# [Exercise aim]
Lines in the listing that hold the string "pass" need to be tallied, and the total given alone.

# [Record set]
BEGIN

/-- A launch state is the reset state over the memory the image was written to. -/
theorem launch_eq_ok {image : List Byte} {s l : State} (h : launch image s = .ok l) :
    writeBytes s.mem 0 image = .ok l.mem ∧ l = { State.reset with mem := l.mem } := by
  cases hw : writeBytes s.mem 0 image with
  | error c => cases (launch_tooLong hw).symm.trans h
  | ok m => cases (launch_ok hw).symm.trans h; exact ⟨rfl, rfl⟩

/-! ## The obligations -/

/-- Settles O39: the reset keeps memory, and the image fits. -/
theorem launchPlacesImage : Obligations.LaunchPlacesImage := by
  intro image s hwf hlen
  obtain ⟨m, hm, hin, hout⟩ := writeBytes_fits s.mem (a := 0) (by omega : 0 + image.length ≤ 256)
  refine ⟨_, launch_ok hm, rfl, writeBytes_wf hwf hm, fun a v hv => ?image, fun a ha => ?beyond⟩
  case image => simpa using hin a v hv
  case beyond => exact hout a (.inr (by omega))

/-- Settles O40: the write to 256 fails. -/
theorem oversizeImageIsRefused : Obligations.OversizeImageIsRefused := fun _ s h =>
  launch_tooLong (writeBytes_overrun s.mem (Nat.zero_le _) (by omega))

/-- Settles O41: the run has kept memory, where the image already stands. -/
theorem relaunchReproducesTheRun : Obligations.RelaunchReproducesTheRun := by
  intro image s l t k hl hrun
  obtain ⟨hw, hreset⟩ := launch_eq_ok hl
  have hmem : t.mem = l.mem := runFor_mem hrun
  have hagain : writeBytes t.mem 0 image = .ok l.mem := by
    rw [hmem]
    exact writeBytes_idem hw
  exact (launch_ok hagain).trans (congrArg Except.ok hreset.symm)

end Sys2Proof.Machine
end

section
/-! SUPPORT. The image file: the text of an image is read back, and a bad line is refused
(30_encoding.md, R53; 70_reset_and_hazards.md, R104). -/

namespace Sys2Proof.Machine

/-! ## Lines -/

/-- A line feed ends a line that holds none. -/
theorem splitLines_append_lineFeed {l : List Char} (h : '\n' ∉ l) (rest : List Char) :
    splitLines (l ++ '\n' :: rest) = l :: splitLines rest := by
  induction l with
  | nil => simp [splitLines]
  | cons c l ih =>
    obtain ⟨hc, hl⟩ := not_or.1 (List.mem_cons.not.1 h)
    simp [splitLines, ih hl, Ne.symm hc]

theorem stripComment_eq_self {l : List Char} (h : '#' ∉ l) : stripComment l = l :=
  List.takeWhile_eq_self_iff.2 fun c hc => by
    simpa using fun e : c = '#' => h (e ▸ hc)

theorem stripSpace_eq_self {l : List Char} (h : ∀ c ∈ l, c.isWhitespace = false) : stripSpace l = l := by
  have hdrop : ∀ l' : List Char, (∀ c ∈ l', c.isWhitespace = false) →
      l'.dropWhile Char.isWhitespace = l' := fun l' h' =>
    List.dropWhile_eq_self_iff.2 fun hlen => by simp [h' _ (List.getElem_mem hlen)]
  simp [stripSpace, hdrop l h, hdrop l.reverse (by simpa using h)]

/-! ## Base-2 digits -/

theorem binaryValue_cons_bit (acc : Nat) (b : Bool) (cs : List Char) :
    binaryValue acc ((if b then '1' else '0') :: cs) = binaryValue (2 * acc + b.toNat) cs := by
  cases b <;> rfl

/-- The digits of a byte from bit `n - 1` down to bit 0 add its value modulo `2 ^ n` to the digits read
before. -/
theorem binaryValue_bits (v : Byte) (n acc : Nat) :
    binaryValue acc ((List.range n).reverse.map fun k => if v.getLsbD k then '1' else '0') =
      some (acc * 2 ^ n + v.toNat % 2 ^ n) := by
  induction n generalizing acc with
  | zero => simp [binaryValue, Nat.mod_one]
  | succ n ih =>
    have hbit : v.toNat / 2 ^ n % 2 = (v.getLsbD n).toNat := (Nat.toNat_testBit ..).symm
    rw [List.range_succ, List.reverse_concat, List.map_cons, binaryValue_cons_bit, ih, Nat.mod_pow_succ,
      hbit]
    exact congrArg some (by ring)

theorem binaryLine_eq_bits (v : Byte) :
    binaryLine v = (List.range 8).reverse.map fun k => if v.getLsbD k then '1' else '0' := rfl

theorem binaryValue_binaryLine (v : Byte) : binaryValue 0 (binaryLine v) = some v.toNat := by
  have hbyte : v.toNat % 2 ^ 8 = v.toNat := Nat.mod_eq_of_lt v.isLt
  rw [binaryLine_eq_bits, binaryValue_bits, hbyte, Nat.zero_mul, Nat.zero_add]

theorem mem_binaryLine {v : Byte} {c : Char} (h : c ∈ binaryLine v) : c = '0' ∨ c = '1' := by
  obtain ⟨k, _, rfl⟩ := List.mem_map.1 h
  cases v.getLsbD k
  · exact .inl rfl
  · exact .inr rfl

/-- A character that is no base-2 digit leaves a token without a value. -/
theorem binaryValue_eq_none {l : List Char} {c : Char} (hc : c ∈ l) (h0 : c ≠ '0') (h1 : c ≠ '1')
    (acc : Nat) : binaryValue acc l = none := by
  induction l generalizing acc with
  | nil => cases hc
  | cons d l ih =>
    obtain rfl | hl := List.mem_cons.1 hc
    · simp [binaryValue, binaryDigit, h0, h1]
    · cases hd : binaryDigit d with
      | none => simp [binaryValue, hd]
      | some n => simpa [binaryValue, hd] using ih hl _

/-! ## Parsing a line -/

theorem parseLine_value {l : List Char} {n : Nat} (hne : stripSpace (stripComment l) ≠ [])
    (hv : binaryValue 0 (stripSpace (stripComment l)) = some n) :
    parseLine l = if n < 256 then .ok (some (BitVec.ofNat 8 n)) else .error .badLine := by
  simp [parseLine, hv]

theorem parseLine_noValue {l : List Char} (hne : stripSpace (stripComment l) ≠ [])
    (hv : binaryValue 0 (stripSpace (stripComment l)) = none) : parseLine l = .error .badLine := by
  simp [parseLine, hv]

theorem parseLine_binaryLine (v : Byte) : parseLine (binaryLine v) = .ok (some v) := by
  have hcomment : stripComment (binaryLine v) = binaryLine v := stripComment_eq_self fun h => by
    simpa using mem_binaryLine h
  have hspace : stripSpace (binaryLine v) = binaryLine v := stripSpace_eq_self fun c h => by
    obtain rfl | rfl := mem_binaryLine h <;> rfl
  have hstrip : stripSpace (stripComment (binaryLine v)) = binaryLine v := by rw [hcomment, hspace]
  have hne : binaryLine v ≠ [] := by simp [binaryLine]
  have hparse := parseLine_value (by rwa [hstrip]) (hstrip.symm ▸ binaryValue_binaryLine v)
  simpa [hparse] using v.isLt

theorem parseLines_cons_ok {l : List Char} {b : Option Byte} (h : parseLine l = .ok b)
    {ls : List (List Char)} {bs : List Byte} (hs : parseLines ls = .ok bs) :
    parseLines (l :: ls) = .ok (b.toList ++ bs) := by
  simp [parseLines, h, hs]

/-- The first bad line after accepted ones refuses the text, whatever comes after it. -/
theorem parseLines_badLine {ls₁ ls₂ : List (List Char)} {l : List Char} {bs : List Byte}
    (h₁ : parseLines ls₁ = .ok bs) (hl : parseLine l = .error .badLine) :
    parseLines (ls₁ ++ l :: ls₂) = .error .badLine := by
  induction ls₁ generalizing bs with
  | nil => simp [parseLines, hl]
  | cons l₁ ls₁ ih =>
    cases hl₁ : parseLine l₁ with
    | error e => simp [parseLines, hl₁] at h₁
    | ok b =>
      cases hls₁ : parseLines ls₁ with
      | error e => simp [parseLines, hl₁, hls₁] at h₁
      | ok bs₁ => simp [parseLines, hl₁, ih hls₁]

/-! ## The obligations -/

/-- Settles O42, by induction over the image: each byte's line is cut off and read back, and the empty
line after the last line feed is skipped. -/
theorem imageTextReadsBack : Obligations.ImageTextReadsBack := by
  intro image
  induction image with
  | nil => rfl
  | cons v image ih =>
    have hline : '\n' ∉ binaryLine v := fun h => by simpa using mem_binaryLine h
    have htext : imageText (v :: image) = binaryLine v ++ '\n' :: imageText image := by simp [imageText]
    rw [parseImage, htext, splitLines_append_lineFeed hline]
    exact parseLines_cons_ok (parseLine_binaryLine v) ih

/-- Settles O43: a token that is not empty and has no value, or one beyond a byte, is a bad line, and so
is the text. -/
theorem badImageFilesAreRefused : Obligations.BadImageFilesAreRefused := by
  refine ⟨fun _ => rfl, fun l c hc h0 h1 => ?badCharacter, fun l v hv hbig => ?tooLarge,
    fun text s ⟨ls₁, l, ls₂, bs, htext, h₁, hl⟩ => ?badText⟩
  case badCharacter =>
    exact parseLine_noValue (List.ne_nil_of_mem hc) (binaryValue_eq_none hc h0 h1 0)
  case tooLarge =>
    have hne : stripSpace (stripComment l) ≠ [] := fun hnil => by
      rw [hnil] at hv
      obtain rfl : 0 = v := by simpa [binaryValue] using hv
      omega
    rw [parseLine_value hne hv, if_neg (Nat.not_lt.2 hbig)]
  case badText =>
    have hparse : parseImage text = .error .badLine := by
      rw [parseImage, htext]
      exact parseLines_badLine h₁ hl
    simp [launchFile, hparse]

end Sys2Proof.Machine
end

section
/-! SUPPORT. The step of decoded bytes, reset, stopped cores, and what the host sees (40_execution_cycle.md;
70_reset_and_hazards.md, R98; 43_print.md, R73; 10_state.md, R14, R15, R21). -/

namespace Sys2Proof.Machine

/-! ## Reset -/

theorem memRead_init (a : Fin 256) : memRead Memory.init a.val = .ok (Config.memInit a) := by
  obtain ⟨v, hcell, hread⟩ := memReadIsRangeChecked.1 Memory.init a.val Memory.init_wf a.isLt
  have hinit : Memory.init[a.val]? = some (a.val, Config.memInit a) := by simp [Memory.init]
  cases hcell.symm.trans hinit
  exact hread

theorem reset_inv : State.reset.Inv := State.inv_of_fault_none reset_mem_wf (Nat.zero_le _) rfl (by decide)

/-! ## Decimal digits -/

theorem asciiDigit_toNat (n : Nat) : (asciiDigit n).toNat = 0x30 + n % 10 := by
  simp only [asciiDigit, BitVec.toNat_ofNat]
  omega

theorem asciiDigit_digit (n : Nat) : (asciiDigit n).toNat - 0x30 = n % 10 := by
  simp [asciiDigit_toNat]

/-- A digit that is not zero is not the character 0. -/
theorem asciiDigit_ne_zero {n : Nat} (h : n % 10 ≠ 0) : asciiDigit n ≠ 0x30 := fun e => by
  have hval : 0x30 = 0x30 + n % 10 := by
    rw [← asciiDigit_toNat, e]
    rfl
  omega

/-- One, two or three digits, by the size of the value. -/
theorem decimalDigits_cases (v : Byte) :
    (v.toNat < 10 ∧ decimalDigits v = [asciiDigit v.toNat]) ∨
    (10 ≤ v.toNat ∧ v.toNat < 100 ∧ decimalDigits v = [asciiDigit (v.toNat / 10), asciiDigit v.toNat]) ∨
    (100 ≤ v.toNat ∧ decimalDigits v =
      [asciiDigit (v.toNat / 100), asciiDigit (v.toNat / 10), asciiDigit v.toNat]) := by
  unfold decimalDigits
  split
  · exact .inl ⟨‹_›, rfl⟩
  · split
    · exact .inr (.inl ⟨by omega, ‹_›, rfl⟩)
    · exact .inr (.inr ⟨by omega, rfl⟩)

theorem decimalDigits_value (v : Byte) :
    (decimalDigits v).foldl (fun n d => 10 * n + (d.toNat - 0x30)) 0 = v.toNat := by
  have hv : v.toNat < 256 := v.isLt
  obtain ⟨h, hd⟩ | ⟨h, h', hd⟩ | ⟨h, hd⟩ := decimalDigits_cases v
  all_goals
    simp only [hd, List.foldl_cons, List.foldl_nil, asciiDigit_digit]
    omega

theorem decimalDigits_ascii {v d : Byte} (h : d ∈ decimalDigits v) : 0x30 ≤ d.toNat ∧ d.toNat ≤ 0x39 := by
  obtain ⟨n, rfl⟩ : ∃ n, d = asciiDigit n := by
    obtain ⟨_, hd⟩ | ⟨_, _, hd⟩ | ⟨_, hd⟩ := decimalDigits_cases v
    all_goals
      simp only [hd, List.mem_cons, List.not_mem_nil, or_false] at h
    · exact ⟨_, h⟩
    · obtain h | h := h <;> exact ⟨_, h⟩
    · obtain h | h | h := h <;> exact ⟨_, h⟩
  rw [asciiDigit_toNat]
  omega

theorem decimalDigits_noLeadingZero (v : Byte) :
    (decimalDigits v).length = 1 ∨ (decimalDigits v).head? ≠ some 0x30 := by
  have hv : v.toNat < 256 := v.isLt
  obtain ⟨_, hd⟩ | ⟨h, h', hd⟩ | ⟨h, hd⟩ := decimalDigits_cases v
  · exact .inl (congrArg List.length hd)
  · have hne : asciiDigit (v.toNat / 10) ≠ 0x30 := asciiDigit_ne_zero (by omega)
    exact .inr (by simpa [hd] using hne)
  · have hne : asciiDigit (v.toNat / 100) ≠ 0x30 := asciiDigit_ne_zero (by omega)
    exact .inr (by simpa [hd] using hne)

/-! ## The obligations -/

/-- Settles O1: bytes that decode with none left are the instruction's own, so the fetch gives it. -/
theorem stepRunsDecodedInstruction : Obligations.StepRunsDecodedInstruction := by
  intro s op bs i hs hop hbs hdec
  have henc : op :: bs = i.opcode.byte :: i.operands := by simpa [encode] using decode_ok hdec
  obtain ⟨rfl, rfl⟩ := List.cons.inj henc
  exact step_fetched hs (fetch_at hop hbs)
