-- ==== Sys2Proof/Laws/Blocks.lean ====
section
/-! SUPPORT. The block copies when the block lies inside the buffer, and the fields of a state after one pass of
ENCRYPT or DECRYPT. -/

namespace Sys2Proof.Machine

/-! ### Copies -/

/-- E_COPYIN of a block that PT has (R188). -/
theorem execECopyin_next {s : State} (h : s.blockInBuffer s.blockIndex = true) :
    execECopyin s =
      .next { s with blk := .value (s.pt.readBlock .pt s.blockIndex.toNat), phase := 6#5 } := if_pos h

/-- E_COPYOUT of a block that CT has (R194). -/
theorem execECopyout_next {s : State} (h : s.blockInBuffer s.blockIndex = true) :
    execECopyout s = .next { s with
      ct := s.ct.writeBytes s.blockIndex.toNat s.out.bits.toList
      ctExt := s.blockIndex + 32#32
      phase := 19#5 } := if_pos h

/-- D_COPYIN of a block that CT has (R196). -/
theorem execDCopyin_next {s : State} (h : s.blockInBuffer s.blockIndex = true) :
    execDCopyin s =
      .next { s with blk := .value (s.ct.readBlock .ct s.blockIndex.toNat), phase := 13#5 } := if_pos h

/-- D_COPYOUT of a block that PT has (R201). -/
theorem execDCopyout_next {s : State} (h : s.blockInBuffer s.blockIndex = true) :
    execDCopyout s = .next { s with
      pt := s.pt.writeBytes s.blockIndex.toNat s.out.bits.toList
      ptExt := s.blockIndex + 32#32
      phase := 18#5 } := if_pos h

/-- A block written is read back byte by byte. -/
theorem Memory.lookup_writeBlock (m : Memory) (a : Nat) (b : Block) (j : Fin 32) :
    (m.writeBytes a b.toList).lookup (a + j.val) = some b[j] := by
  rw [Memory.lookup_writeBytes, if_pos ⟨by omega, by simp⟩]
  simp

/-- A block written leaves every other byte alone. -/
theorem Memory.lookup_writeBlock_of_outside (m : Memory) (a : Nat) (b : Block) {k : Nat}
    (h : k < a ∨ a + 32 ≤ k) : (m.writeBytes a b.toList).lookup k = m.lookup k := by
  rw [Memory.lookup_writeBytes, if_neg (by simp; omega)]

/-! ### One pass of ENCRYPT -/

/-- What one pass of ENCRYPT leaves alone. -/
theorem State.encryptBlock_frame (s : State) :
    s.encryptBlock = { s with
      blk := s.encryptBlock.blk, fed := s.encryptBlock.fed, keyround := s.encryptBlock.keyround
      matrix := s.encryptBlock.matrix, out := s.encryptBlock.out, ct := s.encryptBlock.ct
      ctExt := s.encryptBlock.ctExt, outlen := s.encryptBlock.outlen, blkcnt := s.encryptBlock.blkcnt } := by
  simp only [State.encryptBlock]

theorem State.encryptBlock_fed (s : State) : s.encryptBlock.fed =
    .value (xorBlock (s.pt.readBlock .pt s.blockIndex.toNat) s.keyround.bits) := by
  simp only [State.encryptBlock]

theorem State.encryptBlock_keyround (s : State) : s.encryptBlock.keyround = s.encryptBlock.fed := by
  simp only [State.encryptBlock]

theorem State.encryptBlock_out (s : State) : s.encryptBlock.out =
    .value (exportMatrix (permute (loadMatrix s.encryptBlock.fed.bits))) := by
  simp only [State.encryptBlock, Reg.value_bits]

theorem State.encryptBlock_ct (s : State) : s.encryptBlock.ct =
    s.ct.writeBytes s.blockIndex.toNat s.encryptBlock.out.bits.toList := by
  simp only [State.encryptBlock, Reg.value_bits]

theorem State.encryptBlock_ctExt (s : State) : s.encryptBlock.ctExt = s.blockIndex + 32#32 := by
  simp only [State.encryptBlock]

theorem State.encryptBlock_outlen (s : State) : s.encryptBlock.outlen = .value (s.outlen.bits + 32#32) := by
  simp only [State.encryptBlock]

theorem State.encryptBlock_blkcnt (s : State) : s.encryptBlock.blkcnt = .value (s.blkcnt.bits + 1#32) := by
  simp only [State.encryptBlock]

/-! ### One pass of DECRYPT -/

/-- What one pass of DECRYPT leaves alone. -/
theorem State.decryptBlock_frame (s : State) :
    s.decryptBlock = { s with
      blk := s.decryptBlock.blk, fed := s.decryptBlock.fed, keyround := s.decryptBlock.keyround
      matrix := s.decryptBlock.matrix, out := s.decryptBlock.out, pt := s.decryptBlock.pt
      ptExt := s.decryptBlock.ptExt, outlen := s.decryptBlock.outlen, blkcnt := s.decryptBlock.blkcnt } := by
  simp only [State.decryptBlock]

theorem State.decryptBlock_fed (s : State) : s.decryptBlock.fed =
    .value (exportMatrix (invPermute (loadMatrix (s.ct.readBlock .ct s.blockIndex.toNat)))) := by
  simp only [State.decryptBlock]

theorem State.decryptBlock_out (s : State) : s.decryptBlock.out =
    .value (xorBlock s.decryptBlock.fed.bits s.keyround.bits) := by
  simp only [State.decryptBlock, Reg.value_bits]

/-- CHAIN_DEC with DEC_CHAIN = XOR_FED (R144). -/
theorem State.decryptBlock_keyround (s : State) : s.decryptBlock.keyround =
    .value (xorBlock s.keyround.bits s.decryptBlock.fed.bits) := by
  simp only [State.decryptBlock, Reg.value_bits, chainDec, Config.decChain]

theorem State.decryptBlock_pt (s : State) : s.decryptBlock.pt =
    s.pt.writeBytes s.blockIndex.toNat s.decryptBlock.out.bits.toList := by
  simp only [State.decryptBlock, Reg.value_bits]

theorem State.decryptBlock_ptExt (s : State) : s.decryptBlock.ptExt = s.blockIndex + 32#32 := by
  simp only [State.decryptBlock]

theorem State.decryptBlock_outlen (s : State) : s.decryptBlock.outlen = .value (s.outlen.bits + 32#32) := by
  simp only [State.decryptBlock]

theorem State.decryptBlock_blkcnt (s : State) : s.decryptBlock.blkcnt = .value (s.blkcnt.bits + 1#32) := by
  simp only [State.decryptBlock]

end Sys2Proof.Machine
end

END

# [Exercise output]
5